Behaviour or Behavior

Dean   Tue Mar 20, 2007 2:20 pm GMT
Hi, I'm not sure what'd the differnce between Behaviour and Behavior? Can you please help me out?
Thanks Dean
Liz   Tue Mar 20, 2007 2:33 pm GMT
Basically nothing. Just the spelling is different, the former being the norm in Britain, the latter in the US.
Guest   Tue Mar 20, 2007 3:06 pm GMT
>> Hi, I'm not sure what'd the differnce between Behaviour and Behavior? <<

The "u".
Dean   Tue Mar 20, 2007 3:46 pm GMT
thanks liz again.
Kendra   Tue Mar 20, 2007 6:03 pm GMT
Both of them are used in Canada. It's a free country ;)
Marc   Fri Mar 23, 2007 4:10 am GMT
Dean wrote:

"Hi, I'm not sure what'd the differnce between Behaviour and Behavior? Can you please help me out?"


-->>

Civilisation -British / French
Civilization -American / Spanish

Honour -British / French
Honor -American / Spanish

Centre -British / French
Center -American

It seems that American-english dropped the -u's- and -s's- in words mentioned above to assimilate themselves more to the Spanish style of syntax or maybe they did it unconsciously. They're literally hundreds of words that Americans modified their syntax-structure to a Spanish one.
Josh Lalonde   Fri Mar 23, 2007 4:17 am GMT
<<It seems that American-english dropped the -u's- and -s's- in words mentioned above to assimilate themselves more to the Spanish style of syntax or maybe they did it unconsciously. They're literally hundreds of words that Americans modified their syntax-structure to a Spanish one.>>

This really has nothing to do with Spanish. The form with 'z' comes from Greek, and is the preferred form of the OED, so it is not only American. The 'honor', 'center' spellings instead of 'honour', 'centre' come from the simplifications introduced by Noah Webster. (see http://en.wikipedia.org/wiki/Noah_Webster). I've never heard anything about Webster adapting American English to Spanish usage. Also, this isn't syntax, it's spelling.
And while both do occur in Canada, the British forms are much more common, being used by newspapers, government documents, major publishing houses, etc. (except for -ize, which is more common than -ise).
Guest   Fri Mar 23, 2007 4:30 am GMT
Noah Webster was a fan of Spanish and thought that it's spelling system was more logical than English's so he decided to adopt some of its features in order to improve English.
Lazar   Fri Mar 23, 2007 4:32 am GMT
I agree with Josh: those spelling changes had nothing to do with Spanish influence. The spelling "-or" comes from Latin, and it has precedent in English going back centuries before the establishment of the US. And likewise, "-ize" comes from Greek, and in fact this is the traditional British spelling. Modern British "-ise" is the innovation.
Travis   Fri Mar 23, 2007 6:52 am GMT
Fundamentally, the differences in American and English spelling derive not from some kind of American effort to differentiate their spellings from English ones, unlike what some people today may happen to believe.
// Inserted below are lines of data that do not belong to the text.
/-- The transitions of the global state that a step can make from a sound state (R32). -/
def Obligations.GlobalStateTransitions : Prop :=
  ∀ s t : State, s.Inv → step s = .next t →
    (s.h.globalState = .reset → t.h.globalState = .reset ∨ t.h.globalState = .init) ∧
    (s.h.globalState = .init → t.h.globalState = .init ∨ t.h.globalState = .idle ∨ t.h.globalState = .cardRemoved ∨
      t.h.globalState = .reset) ∧
    (s.h.globalState = .idle → t.h.globalState = .idle ∨ t.h.globalState = .active ∨
      t.h.globalState = .cardRemoved ∨ t.h.globalState = .reset) ∧
    (s.h.globalState = .active → t.h.globalState = .active ∨ t.h.globalState = .idle ∨
      t.h.globalState = .cardRemoved ∨ t.h.globalState = .reset) ∧
    (s.h.globalState = .cardRemoved → t.h.globalState = .cardRemoved ∨ t.h.globalState = .idle ∨
      t.h.globalState = .reset)

/-- Who may write which part of the state, for every request in every state, with interrupts anywhere (R11, R21, R22, R23,
R24, R42, R44, R45, R282). The descriptor bits are written by the DMA requests, `INIT` and `DEINIT` alone (R29); the
continuation registers of a sound state by these and by the handler while a DMA request is in flight (R26); and an error
bit is never lost but by a request that clears them and passes its state check (R25). A sticky flag that is set stays set but
for a `FlagClear` of it (R40). -/
def Obligations.WhoWritesWhat : Prop :=
  ∀ (s t : State) (i : Instr), exec i s = .next t →
    t.params = s.params ∧
    (t.h.instanceId ≠ s.h.instanceId → ∃ x n, i = .init x n) ∧
    (t.h.transceiverMode ≠ s.h.transceiverMode → (∃ x n, i = .init x n) ∨ i = .deinit) ∧
    (t.h.dataTimeoutCycles ≠ s.h.dataTimeoutCycles → (∃ x n, i = .init x n) ∨ i = .deinit ∨
      ∃ v, i = .setDataTimeout v) ∧
    (t.h.blockSize ≠ s.h.blockSize → (∃ x n, i = .init x n) ∨ i = .deinit ∨ ∃ fn v, i = .setBlockSize fn v) ∧
    (t.h.fnCb ≠ s.h.fnCb ∨ t.h.cbRxComplete ≠ s.h.cbRxComplete ∨ t.h.cbTxComplete ≠ s.h.cbTxComplete ∨
        t.h.cbError ≠ s.h.cbError ∨ t.h.cbTransceiver ≠ s.h.cbTransceiver →
      (∃ x n, i = .init x n) ∨ i = .deinit ∨ ∃ fn sel cb, i = .regCallback fn sel cb) ∧
    (t.h.fnIrqMask ≠ s.h.fnIrqMask ∨ t.h.fnIrqCount ≠ s.h.fnIrqCount →
      (∃ x n, i = .init x n) ∨ i = .deinit ∨ i = .notifyRemoval ∨ (∃ c hw p e w hz, i = .setConfig c hw p e w hz) ∨
      (∃ c hw p e w hz, i = .notifyInsertion c hw p e w hz) ∨ ∃ fn, i = .enFnIrq fn ∨ i = .disFnIrq fn) ∧
    (t.h.cfg ≠ s.h.cfg →
      (∃ x n, i = .init x n) ∨ i = .deinit ∨ i = .notifyRemoval ∨ (∃ c hw p e w hz, i = .setConfig c hw p e w hz) ∨
      (∃ c hw p e w hz, i = .notifyInsertion c hw p e w hz) ∨ (∃ v, i = .setBusWidth v) ∨ ∃ v, i = .setClockFreq v) ∧
    (t.h.contDesc ≠ s.h.contDesc →
      (∃ x n, i = .init x n) ∨ i = .deinit ∨ (∃ bm op fn a b n, i = .readExtDma bm op fn a b n) ∨
      ∃ bm op fn a b n, i = .writeExtDma bm op fn a b n) ∧
    (s.Inv → t.h.remainingData ≠ s.h.remainingData ∨ t.h.nextRegAddr ≠ s.h.nextRegAddr ∨
        t.h.nextDataAddr ≠ s.h.nextDataAddr ∨ t.h.xferSize ≠ s.h.xferSize ∨ t.h.pXferBuff ≠ s.h.pXferBuff →
      (∃ x n, i = .init x n) ∨ i = .deinit ∨ (∃ bm op fn a b n, i = .readExtDma bm op fn a b n) ∨
      (∃ bm op fn a b n, i = .writeExtDma bm op fn a b n) ∨ s.h.context.getLsbD 3 = true) ∧
    (¬(clearsErrors i s = true ∧ accepts i s = true) →
      t.h.lastErrorCodes &&& s.h.lastErrorCodes = s.h.lastErrorCodes) ∧
    (∃ tr, t.trace = tr ++ s.trace ∧ ∀ k ∈ [1, 3, 4, 5, 8, 22], s.env.flags.getLsbD k = true →
      t.env.flags.getLsbD k = true ∨ ∃ m : Word, .flagClear m ∈ tr ∧ m.getLsbD k = true)

/-- What a step may do to memory from a sound state (R80 to R82): outside `Active` only `READ_EXT` and `READ_EXT_DMA` store,
and only into their buffer; while a DMA write is in flight nothing stores; while a DMA read is in flight every store is in
the part of its buffer from the phase in flight on. -/
def Obligations.StoresStayInReadBuffers : Prop :=
  ∀ s t : State, s.Inv → step s = .next t →
    (s.h.globalState ≠ .active → ∀ a : Nat, t.mem.read a ≠ s.mem.read a →
      ∃ bm op fn addr buf size rest,
        (decode s.requests = .instr (.readExtDma bm op fn addr buf size) rest ∨
          ∃ tmo, decode s.requests = .instr (.readExt bm op fn addr buf size tmo) rest) ∧
        buf.toNat ≤ a ∧ a < buf.toNat + size.toNat) ∧
    (s.h.globalState = .active → s.h.context.getLsbD 0 = false → t.mem = s.mem) ∧
    (s.h.globalState = .active → s.h.context.getLsbD 0 = true → ∀ a : Nat, t.mem.read a ≠ s.mem.read a →
      ∃ j < s.h.xferSize.toNat + s.h.remainingData.toNat, a = (s.h.pXferBuff + BitVec.ofNat 32 j).toNat)
end

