/-- A transfer whose FIFO is always ready ends well, with no byte left. -/
theorem Poller.exec_streams (hk : k.of i s.mem bm op fn addr buf size tmo) (hq : s.env.irqSchedule = [])
    (hg : s.h.globalState = .idle) (hx : s.extOk bm buf size) (hpl : pl = phasePlan s.params bm size s.h.blockSize)
    (hlen : pl.len = size.toNat) (he : s.env.cmdAnswer.err = 0) (h0 : s.env.flags &&& 0x13A = 0) {f : Word}
    (hf : k.Ready f) (hf0 : f &&& 0x13A = 0 ∧ f &&& 0x00400000 = 0) {frest : List Word} {d : BitVec 31}
    {ds trest : List (BitVec 31)}
    (hfs : s.env.flagScript = List.replicate (rounds size.toNat) f ++ 0x100 :: frest)
    (hd : s.env.tickScript = d :: (ds ++ trest)) (hl : ds.length = rounds size.toNat) (ht : tickSum ds < tmo.toNat)
    (hn : rounds size.toNat < s.env.waitBudget) :
    ∃ q u, exec i s = .next (u.cleanedUp.answered [0]) ∧
      Pumped k buf size.toNat (s.pumping k bm op fn addr pl) q 0 u ∧ u.env.flagScript = frest ∧
      u.env.tickScript = trest ∧ u.cleanedUp.env.flags = s.env.flags &&& 0x00400000 := by
  obtain ⟨n, hn⟩ := Nat.exists_eq_add_of_lt hn
  have all : ∀ {P : Word → Prop}, P f → ∀ g ∈ List.replicate (rounds size.toNat) f, P g :=
    fun h g hg => (List.eq_of_mem_replicate hg).symm ▸ h
  obtain ⟨t0, q, m, t, e, a⟩ := k.pump_passes (pl := pl) (bm := bm) (op := op) (fn := fn) (addr := addr) hk (n := n + 1)
    hq h0 hfs (all hf0.1) hd (by rw [hl, List.length_replicate]) (.inl ht) (by rw [List.length_replicate]; omega)
  obtain rfl : m = 0 := by
    rw [a.left (all hf), List.length_replicate, hlen, iterate_movedLeft]
  have flags : (s.pumping k bm op fn addr pl).ticked.env.flags = s.env.flags :=
    (Env.afterTick_flags _).trans (Env.afterCmd_flags _)
  have held : t.env.flags &&& 0x13A = 0 := by rw [a.flags _ rfl (all hf0.1), flags, h0]
  have held' : t.env.flags &&& 0x00400000 = s.env.flags &&& 0x00400000 := by rw [a.flags _ rfl (all hf0.2), flags]
  have raised : t.env.raised = 0x100 := Env.raised_cons a.samples
  have hq' : t.env.irqSchedule = [] :=
    a.pumped.same.quiet.trans (Env.quiet_afterTick (Env.quiet_afterCmd hq))
  have noError : t.sample &&& 0x3A = 0 := by
    rw [State.sample, raised, flagSample_and (m := 0x3A) rfl rfl]
    calc t.env.flags &&& 0x3A = t.env.flags &&& 0x13A &&& 0x3A := by rw [BitVec.and_assoc]; rfl
      _ = 0 := by rw [held]; exact BitVec.zero_and
  have complete : t.sample &&& 0x100 ≠ 0 := by
    intro h
    have bit := congrArg (BitVec.getLsbD · 8) h
    rw [State.sample, raised, flagSample] at bit
    cases t.bus.sdioOp <;> simp [flSdioit] at bit
  have pump : k.pump buf pl.len tmo (s.pumping k bm op fn addr pl) = .ok (.complete, t.sampled) := by
    rw [e, k.loop_flags hq' (flagSet_terminal (.inr complete)), pumpFlags_complete noError]
  have hu : Pumped k buf size.toNat (s.pumping k bm op fn addr pl) q 0 t.sampled :=
    hlen ▸ (Pumped.start.ticked.trans a.pumped).sampled
  refine ⟨q, t.sampled, k.exec_completes hk hq hg hx hpl (fun _ => hlen) he (Env.quiet_afterSample hq' _) pump, hu, ?_, ?_, ?_⟩
  · exact (Env.afterSample_flagScript _ _).trans (congrArg List.tail a.samples)
  · exact (Env.afterSample_tickScript _ _).trans a.ticks
  · show flagsCleared (t.env.afterSample t.bus.sdioOp).flags staticFlags = _
    rw [Env.afterSample_flags, raised, ← held']
    exact flagsCleared_complete

end

/-- Settles O30: the words of the FIFO are read one after another, none else. -/
theorem readExtMovesBytes : Obligations.ReadExtMovesBytes := by
  intro s bm op fn addr buf size tmo pl n frest words wrest d ds trest hq hg hx hpl hlen he h0 hn hfs hd hl ht hb hrx hw
  obtain rfl : n = rounds size.toNat := hn
  obtain ⟨q, u, e, hu, h1, h2, h3⟩ := Poller.exec_streams (k := .read s.mem buf) (op := op) (fn := fn) (addr := addr)
    (.inl ⟨rfl, rfl⟩) hq hg hx hpl hlen he h0 (Poller.read_ready _ _) ⟨rfl, rfl⟩ hfs hd hl ht hb
  obtain ⟨ws, r1, r2, r3, r4⟩ := hu.read_words rfl ((Env.afterCmd_fifoRx _).trans hrx) hw
  obtain rfl : ws = [] := List.length_eq_zero_iff.1 r2
  obtain ⟨tr, t1, t2, t3⟩ := hu.read_trace rfl
  refine ⟨u.cleanedUp.env, tr, ?_, r1, r3.trans (Env.afterCmd_fifoTx _), h3, h1, h2, hu.same.cmdScript, t2.trans hw.symm, t3⟩
  have mem : u.mem = s.mem.writeBytes buf ((words.flatMap wordBytes).take size.toNat) := r4
  have len : BitVec.ofNat 32 pl.len = size := by rw [hlen, BitVec.ofNat_toNat, BitVec.setWidth_eq]
  rw [e, hu.cleanedUp_eq hg, mem, t1, len, show (s.pumping (.read s.mem buf) bm op fn addr pl).trace =
    .cmd 53 (enc53 0 fn bm op addr pl.count) :: .dpathEnable ::
      .dpathConfig s.h.dataTimeoutCycles size (BitVec.ofNat 32 pl.bsz) .rd pl.mode :: s.trace by rw [← len]; rfl]
  rfl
Rather, such largely derive due to multiple different spellings of words already being in use in spelling English and, in some cases, different preexisting spellings being standardized upon in the US and Great Britain. The cases which do not fall under such either result from incidental differences in spellings that developed later such as with "aluminum" versus "aluminium" or, as in the case of "-ize" versus "-ise", conscious efforts to differentiate the two (which, contrary to popular belief, have generally not been on the part of Americans).
John   Fri Mar 23, 2007 10:37 am GMT
-ize is not American, it's Oxford spelling.
Used by lots of academic publications in Britain.
But -ise is the norm in newspapers and daily usage.

I've noticed the similarities between American spelling and Spanish spelling, too... (but, of course, it doesn't mean that American spelling adopted Spanish spelling conventions)
Skippy   Fri Mar 23, 2007 2:39 pm GMT
Behaviour, harbour, humour, colour... Those are all used more commonly in the UK, while both the u-form and uless-form are used in Canada.

I'm a fluke... I'm from Texas and I use the British way... It looks better to me... My professors hate it... I guess b/c I do it, but I'm American and I still write things like "organize" and "civilization" in the North American way... Whatever... Most of them are Communists anyway... lol
Andy   Fri Mar 23, 2007 3:54 pm GMT
We always use the u-form in the UK. Presumably some oddball, who writes dictionaries in Oxford, will disagree.